__AVAILABLE RECORDS__.
-- ==== Sys2Proof/Machine/ArcCore.lean ====
section
/-! DEFINITION. Machine/ArcCore.lean: arrays over their members: geometry and service (R266 to R272, R301, R322), the members' layout
and what is written to them (R264, R267), reading a block (R311 to R313), the live blocks (R289). -/

namespace Sys2Proof.Machine

/-! ## Geometry (R269, R306) -/

/-- k of an array. -/
def Arr.k (x : Arr) : Nat := bits (tri x.geom).toNat 13 8
/-- m of an array. -/
def Arr.m (x : Arr) : Nat := bits (tri x.geom).toNat 2 0
/-- RSV of an array, percent. -/
def Arr.rsv (x : Arr) : Nat := bits (tri x.geom).toNat 31 24
/-- Positions of an array. -/
def Arr.n (x : Arr) : Nat := x.k + x.m
/-- ARC_ARR_GEOM of these values (R306). -/
def geomWord (rsv k m : Nat) : Word := packW [(8, rsv), (10, 0), (6, k), (5, 0), (3, m)]
/-- Register r of ARC_ARR_POS as voted. -/
def Arr.posReg (x : Arr) (r : Nat) : Word := tri (look (Tri.of 0) x.pos r)
/-- The byte of position p (R306): IN-SERVICE and member. -/
def Arr.posByte (x : Arr) (p : Nat) : Nat := bits (x.posReg (p / 4)).toNat (8 * (p % 4) + 7) (8 * (p % 4))
/-- The name of a failed position, which no member is: 64 + p for position p, or, where only the new set of a reshape has it, by its
member n and new position p. -/
def failedName (old : Option Nat) (n p : Nat) : Nat := match old with | some q => 64 + q | none => 128 + 64 * n + p

/-- The member of position p; a position not in service has its name. -/
def Arr.memberAt (x : Arr) (p : Nat) : Nat := if bit (x.posByte p) 7 then x.posByte p % 64 else 64 + p
/-- Position p's byte replaced. -/
def Arr.setPos (x : Arr) (p v : Nat) : Arr :=
  let w := (x.posReg (p / 4)).toNat
  let k := 8 * (p % 4)
  let w' := w - bits w (k + 7) k * 2 ^ k + v % 256 * 2 ^ k
  { x with pos := put (Tri.of 0) x.pos (p / 4) (Tri.of (BitVec.ofNat 32 w')) }
/-- The members of the positions, in order. -/
def Arr.members (x : Arr) : List Nat := (List.range x.n).map x.memberAt
/-- Every position's byte written. -/
def Arr.setMembers (x : Arr) (ms : List (Nat × Bool)) : Arr :=
  ms.zipIdx.foldl (fun (y : Arr) e => y.setPos e.2 (128 * b2n e.1.2 + e.1.1)) { x with pos := [] }

/-- A geometry: k, m and the members by position. -/
structure Geo where
  k : Nat
  m : Nat
  members : List Nat

/-- Positions of a geometry. -/
def Geo.n (g : Geo) : Nat := g.k + g.m

/-- The array's geometry, or the new one of its reshape (R321). -/
def Arr.geo (x : Arr) (new : Bool) : Geo :=
  if new then ⟨x.reshape.k, x.reshape.m, x.reshape.pos⟩ else ⟨x.k, x.m, x.members⟩

/-- The member of a failed position, as its byte keeps it (R306). -/
def Arr.failedMember (x : Arr) (z : Nat) : Nat := if z < 128 then x.posByte (z - 64) % 64 else (z - 128) / 64

/-- Whether the array reshapes. -/
def Arr.reshaping (x : Arr) : Bool := x.reshape.state ≠ 0

/-! ## Room in the journal (R286, R288) -/

/-- Blocks that no stripe of an array exceeds. -/
def Arr.stripeMax (x : Arr) : Nat := 16 * max x.k x.reshape.k

/-- Bytes of the records that a stripe of n blocks may take once it is open: two PARITY, STRIPE_COMMIT, and a delta for each block. -/
def stripeRecords (n : Nat) : Nat := 96 + 48 * n

/-- Bytes of the WRITE records of n blocks, a piece of 64 blocks each, with their WRITE_DONE (R283, R287). -/
def writeRecords (n : Nat) : Nat := (List.range (ceilDiv n 64)).foldl (fun t i => t + 64 + roundUp (4 * min 64 (n - 64 * i)) 16) 0

/-- Bytes of the records that are still to come for what is under way: open and unwritten stripes, cached and reserved writes, and the
next CHECKPOINT (R287, R288; log entry 177). -/
def Arr.journalOwed (x : Arr) : Nat :=
  (x.stripes.filter fun e => e.2.state = 1 || e.2.state = 2).length * stripeRecords x.stripeMax
    + 32 * (x.cache.filterMap fun e => e.2.map (·.seq)).eraseDups.length + x.reserved.foldl (fun n r => n + writeRecords r.2) 0 + 32

/-- Whether the ring has room for n more bytes of records beside those still to come (R286, R288). -/
def Arr.room (x : Arr) (n : Nat) : Bool := x.journalUsed + x.journalOwed + n ≤ ringBytes

/-- Whether a stripe may open: its STRIPE_OPEN and what follows from it have room (R273, R288). -/
def Arr.opensRoom (x : Arr) : Bool := x.room (32 + stripeRecords x.stripeMax)

/-- Whether n blocks can be written: their records have room beside those of a stripe of each stream (R286; log entry 177). -/
def Arr.writesRoom (x : Arr) (n : Nat) : Bool :=
  x.room (writeRecords n + 3 * (32 + stripeRecords x.stripeMax))

/-- Chunk slots of a member's capacity in 4 KiB blocks, with a vault of v MiB (R267). -/
def slotsOf (cap v : Nat) : Nat := min ((cap * 4096 - (1 + v) * 0x100000) / 0x10000) (2 ^ 31 - 1)

/-- P (R272): what volumes may take. -/
def volumeBlocks (rsv k slots : Nat) : Nat := (slots * k * 16 * (100 - rsv) / 100) * 255 / 256

/-- Whether a member serves array a (R266). -/
def State.memberUp (s : State) (a x : Nat) : Bool := (s.member x).state = 3 && (s.member x).array = a

/-- The members of both sets of an array (R324). -/
def Arr.allMembers (x : Arr) : List Nat := (x.members ++ (if x.reshaping then x.reshape.pos else [])).eraseDups

/-- Its members in service. -/
def State.upMembers (s : State) (a : Nat) : List Nat := (s.arr a).allMembers.filter (s.memberUp a)

/-- Its failed members, of both sets (R324). -/
def State.failedMembers (s : State) (a : Nat) : List Nat := (s.arr a).allMembers.filter fun x => !s.memberUp a x

/-- m, or the smaller of m and m' while the array reshapes (R324). -/
def Arr.mMin (x : Arr) : Nat := if x.reshaping then min x.m x.reshape.m else x.m

/-- C and J in bytes (R301). -/
def cacheBytes (cacheU : Nat) : Nat := cacheU * 0x10000000

/-- U of members (R301). -/
def State.rateOf (s : State) (ms : List Nat) : Nat := ms.foldl (fun u x => u + (s.member x).mwrate.toNat) 0

/-- The check of R301: two copies of cache and journal within 72 ms, and within the vault. -/
def State.flushOk (s : State) (ms : List Nat) (cacheU : Nat) : Bool := 2 * (cacheBytes cacheU + ringBytes) ≤ s.rateOf ms * 7200000
/-- The vault holds them (R301). -/
def vaultOk (n v cacheU : Nat) : Bool := 2 * (cacheBytes cacheU + ringBytes) ≤ n * ((v - 1) * 0x100000)

/-- CE in cache blocks (R301). -/
def State.effective (s : State) (a : Nat) : Nat :=
  let x := s.arr a
  let up := s.upMembers a
  min (cacheBytes x.cacheU.toNat)
    (min (s.rateOf up * 3600000 - ringBytes) (up.length * ((x.vault.toNat - 1) * 0x100000) / 2 - ringBytes)) / 4096

/-- Cache blocks a context holds or has reserved, over every array (R393). -/
def State.wcUsed (s : State) (ctx : Nat) : Nat :=
  s.arc.arrays.foldl (fun n e => n + (e.2.cache.filter fun b => b.2.any fun y => y.ctx.toNat = ctx).length
    + e.2.reserved.foldl (fun m r => if (s.cmd? r.1).any (fun c => c.ctx.toNat = ctx) then m + r.2 else m) 0) 0

/-- Whether n more blocks stay within the context's write-cache share; the owner context has none (R282, R405). -/
def State.wcRoom (s : State) (ctx n : Nat) : Bool :=
  4096 ≤ ctx || (s.wcUsed ctx + n) * 4096 ≤ (tri (s.part ctx).wcMax).toNat * 0x100000

/-! ## Stripes and blocks (R269, R271, R322) -/

/-- A stripe slot. -/
def Arr.stripe (x : Arr) (i : Nat) : Stripe := look {} x.stripes i
/-- f applied to a stripe slot. -/
def Arr.updStripe (x : Arr) (i : Nat) (f : Stripe → Stripe) : Arr := { x with stripes := upd {} x.stripes i f }
/-- The stripes that are not FREE. -/
def Arr.busy (x : Arr) : SMap Stripe := x.stripes.filter fun e => e.2.state ≠ 0
/-- The open stripe of a stream. -/
def Arr.openOf (x : Arr) (stream : Nat) : Option Nat := (x.stripes.find? fun e => e.2.state = 1 && e.2.stream = stream).map (·.1)
/-- Whether a slot has the new geometry of a reshape, by the durable boundary (R322). -/
def Arr.isNew (x : Arr) (i : Nat) : Bool := x.reshaping && (i < x.reshape.bd || x.s ≤ i)
/-- The geometry of a slot (R322). -/
def Arr.geoOf (x : Arr) (i : Nat) : Geo := x.geo (x.isNew i)
/-- The first ABN of a slot (R271). -/
def Arr.baseAbn (x : Arr) (i : Nat) : Nat := i * (x.geoOf i).k * 16
/-- Blocks a slot holds. -/
def Arr.stripeBlocks (x : Arr) (i : Nat) : Nat := (x.geoOf i).k * 16
/-- The slot whose ABNs an ABN is among: while the array reshapes, live ABNs below and above the old slots that are left are new ones
(R271, R322). -/
def Arr.slotAt (x : Arr) (abn : Nat) : Nat :=
  if x.reshaping && (abn < x.reshape.bd * x.k * 16 || x.s * x.k * 16 ≤ abn) then abn / (x.reshape.k * 16) else abn / (x.k * 16)
/-- The stripe that holds an ABN. -/
def Arr.slotOf (x : Arr) (abn : Nat) : Option (Nat × Stripe) :=
  let i := x.slotAt abn
  if (x.stripe i).state = 0 then none else some (i, x.stripe i)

__EXERCISE PROMPT__. Within the material above, copy exactly the lines from the line that holds "def Arr.writesRoom (x" up to and including the line that holds "def State.upMembers (s".

__EXERCISE SOLUTION__.
def Arr.writesRoom (x : Arr) (n : Nat) : Bool :=
  x.room (writeRecords n + 3 * (32 + stripeRecords x.stripeMax))

/-- Chunk slots of a member's capacity in 4 KiB blocks, with a vault of v MiB (R267). -/
def slotsOf (cap v : Nat) : Nat := min ((cap * 4096 - (1 + v) * 0x100000) / 0x10000) (2 ^ 31 - 1)

/-- P (R272): what volumes may take. -/
def volumeBlocks (rsv k slots : Nat) : Nat := (slots * k * 16 * (100 - rsv) / 100) * 255 / 256

/-- Whether a member serves array a (R266). -/
def State.memberUp (s : State) (a x : Nat) : Bool := (s.member x).state = 3 && (s.member x).array = a

/-- The members of both sets of an array (R324). -/
def Arr.allMembers (x : Arr) : List Nat := (x.members ++ (if x.reshaping then x.reshape.pos else [])).eraseDups

/-- Its members in service. -/
def State.upMembers (s : State) (a : Nat) : List Nat := (s.arr a).allMembers.filter (s.memberUp a)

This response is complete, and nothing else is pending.